Tuesday, March 06, 2007

What a difference a Democratic Senate makes

The Senate has voted to permit airport screeners to unionize--the same right that almost all other federal civil servants have had for decades. The vote was 51-46; I strongly suspect that it was pretty much along party lines (at least one Repub must have crossed over, because Tim Johnson (D-SD) is still hors de combat), and there's little doubt that the President will veto the bill if he can, should it come to his desk. The provision is part of broad anti-terrorism bill, so Bush might have to swallow hard and permit it to become law.

Anti-union forces in the Senate have not found themselves bound by scruples or honesty on this measure. For instance, Sen. Richard Burr (R-NC) said, "Terrorists don't go on strike. Terrorists don't call their union to negotiate before they attack." The senator seems to have forgotten that unionized federal workers are not permitted to go on strike. He might also consider whether the right to join together to advance worker rights is one of the things that is supposed to set us apart from the terrorists.

Similarly, Repub leader Mitch McConnell (KY), a man who gives new meaning to the word "slimy," said "We're not going to let big labor compromise national security." I'm sure that's going to endear him to all the unionized workers to build our planes, tanks, guns and ships. Sen. McConnell doesn't bother to note that despite it's name, the Transportation Security Administration is not a law enforcement agency. Screeners are not armed and have no power to arrest anyone or even to stop someone who runs through a security checkpoint or a
gate. They must call on law enforcement--generally local police--for that.

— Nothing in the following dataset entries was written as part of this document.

-- ==== Sys2Proof/Machine/Start.lean ====
section
/-! DEFINITION. The state after power-on, the power-on reset, beam stops, the end of a Stem retrain and the thermal trip (01 R24, R25, R28,
22 R565, 24 R604, R607 to R609). -/
namespace Sys2Proof.Machine

/-- The device right after a power-on reset (R16, R104, R235, R608, R653): the first tick boundary stands one period ahead, cores are in RESET
with SSP = CORECTL_BOOT_SP, and the data plane waits for the Stem to train. The OTP store is that of a part not yet provisioned. -/
def Dev.initial : Dev :=
  { (default : Dev) with
    tick := { (default : TickSt) with next := 16000 }
    cores := (List.range 24).map fun c => (c, { (default : Core) with r := { (default : CoreRegs) with ssp := 0x40000 } })
    dataStop := true }

/-- POR (R598, R607, R608): everything but the OTP store returns to the state after power-on; levels that stand on pads stay, the free values
go on, and what has been sent stays sent. -/
def Dev.por (d : Dev) : Dev :=
  let d := d.fuseBroken
  let s : SecSt := { (default : SecSt) with
    lock := d.sec.lock, pwd := d.sec.pwd, oem := d.sec.oem, pk := d.sec.pk, spoiled := d.sec.spoiled, revoke := d.sec.revoke,
    rollback := d.sec.rollback, bootCfg := d.sec.bootCfg }
  let pins := d.pins.map fun p => (p.1, { (default : Pin) with ext := p.2.ext, acc := (p.2.ext).getD false })
  let d := { Dev.initial with free := d.free, sent := d.sent, pins := pins.filter (fun p => p.2 != default), encs := d.encs.map (fun p => (p.1, { p.2 with ill := 0 })), bstopLow := d.bstopLow, sec := s }
  if s.lockSet then (d.wr Reg.ID_LOCK 1).setF Reg.SEC_STATE 0 2 1 else d

/-- BEAM_STOP (R609): a write of RST_BSTOP, or a change of BSTOP_N. -/
def Dev.beamStop (d : Dev) (reg : Option Nat) (pinLow : Bool) : Dev :=
  let was := (List.range 8).filter d.stopped
  let d := match reg with
    | some v => d.wr Reg.RST_BSTOP (v % 2 ^ 9)
    | none => d
  let d := { d with bstopLow := pinLow }
  let d := forN 8 (fun b d => d.beamReeval b) d
  if (List.range 8).any (fun b => d.stopped b && !was.contains b) then d.evt 454 4 else d

/-- Count the end of a retrain at both ends (R29). -/
def Dev.retrainCount (d : Dev) (k : Nat) : Dev := (d.inc k).inc (stemReg 1 k)

/-- Both ends of the Stem show a state, lanes and whether they run degraded; the retrain is over. -/
def Dev.stemState (d : Dev) (st laneB laneI : Nat) (deg : Bool) : Dev :=
  let f := fun (d : Dev) (die lanes : Nat) =>
    (d.wr (stemReg die Reg.STEM_STATUS) (st + b2n deg * 4 + lanes % 256 * 8)).setStem die { d.stemEnd die with retrain := 0, lanes := lanes % 256 }
  f (f d 0 laneB) 1 laneI

/-- The link carries flits again: held ones follow in order, and a data plane held in reset for it is released (R24, R28). -/
def Dev.stemBack (d : Dev) : Dev :=
  let d := (d.stemResume 0).stemResume 1
  if d.dataStop then ({ d with dataStop := false }).memcTrain else d

/-- FAST_RETRAIN_END (R24, R25): the lanes that were in use are locked again. -/
def Dev.fastEnd (d : Dev) (ok : Bool) : Dev :=
  if (d.stemEnd 0).retrain ≠ 1 then d
  else
    let d := d.retrainCount Reg.STEM_FAST_RT
    if ok then (d.stemState 2 (d.stemEnd 0).lanes (d.stemEnd 1).lanes (d.bit Reg.STEM_STATUS 2)).stemBack
    else d.startRetrain 2 255 255

/-- A link that goes down drops the flits it held; the accesses that wait go on waiting, with the lanes as they are (R28, log 66). -/
def Dev.stemDrop (d : Dev) (die : Nat) : Dev :=
  d.setStem die { (default : StemSt) with lanes := (d.stemEnd die).lanes, held := (d.stemEnd die).held }

/-- FULL_RETRAIN_END (R25, R28): `laneB` and `laneI` are the lanes that each die's receiver has locked. Lane n is one lane, whichever
direction fails; more than one failed lane is a failed retrain (log 66). -/
def Dev.fullEnd (d : Dev) (laneB laneI : Nat) : Dev :=
  if (d.stemEnd 0).retrain ≠ 2 then d
  else
    let d := d.retrainCount Reg.STEM_FULL_RT
    let good := ones 8 (laneB &&& laneI)
    let may := d.bit Reg.STEM_CTRL 1 && d.bit (stemReg 1 Reg.STEM_CTRL) 1
    if good = 8 then (d.stemState 2 255 255 false).stemBack
    else if good = 7 && may then ((d.stemState 2 laneB laneI true).alarm 1 0).stemBack
    else ((((d.stemState 0 laneB laneI false).alarm 2 0).stemDrop 0).stemDrop 1).rstStemDown.bootReady

/-- STEM_CTRL written at a die (R29). -/
def Dev.stemCtrl (d : Dev) (die v : Nat) : Dev :=
  let d := d.wr (stemReg die Reg.STEM_CTRL) (b2n (tb v 1) * 2)
  if tb v 2 then d.fullRetrain else if tb v 0 then d.fastRetrain 0 0 else d

/-- The thermal trip: at 120 °C a PIN-class reset starts, and lasts while any sensor is at or above 110 °C (R565). -/
def Dev.thermTrip (d : Dev) : Dev :=
  if d.pwr.trip then (if d.anyHot 110 then d else { d with pwr := { d.pwr with trip := false } })
  else if d.anyHot 120 then
    (({ d with pwr := { d.pwr with trip := true } }).inc Reg.HEALTH_TRIPS).rstPin 2
  else d

/-- THERMAL_SAMPLE (R565, R576): the 10 readings of the beam die, in 1/16 °C. -/
def Dev.thermSample (d : Dev) (ts : List Nat) : Dev :=
  let d := (forN 10 (fun s d => d.thermIn s (ts.getD s 0)) d).thermCool
  d.hoursTick.thermTrip

/-- THERM: a reading of a sensor of the image die (R565, R573). -/
def Dev.thermFlit (d : Dev) (s v : Nat) : Dev := if 10 ≤ s ∧ s < 24 then ((d.thermIn s v).thermCool).thermTrip else d

/-- TRAINED: a training of DRAM has ended, which at boot ends Flagar's bring-up (R486, R604). -/
def Dev.trained (d : Dev) : Dev := d.memcTrained.bootReady

/-- BOOT while no trip holds the device (R565, R604). -/
def Dev.bootRow (d : Dev) (src : Nat) (a b : List Nat) : Dev := if d.pwr.trip then d else d.boot src a b

end Sys2Proof.Machine
end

TSA has been a deeply troubled agency. Complaints of favoritism, discrimination and incompetence have been legion. To take one instance, the entire Massachusetts congressional delegation signed a letter to the TSA administrator noting that more than 200 complaints of discrimination had been lodged about TSA's Boston operation.

A union might well improve the operation of the agency by reducing the number of complaints, and thus actually enhance security. But don't expect the mad-dog union-busters of the GOP to acknowledge that.

Editorial Note: The original post should have noted that your editor represents two TSA employees in his career as a lawyer.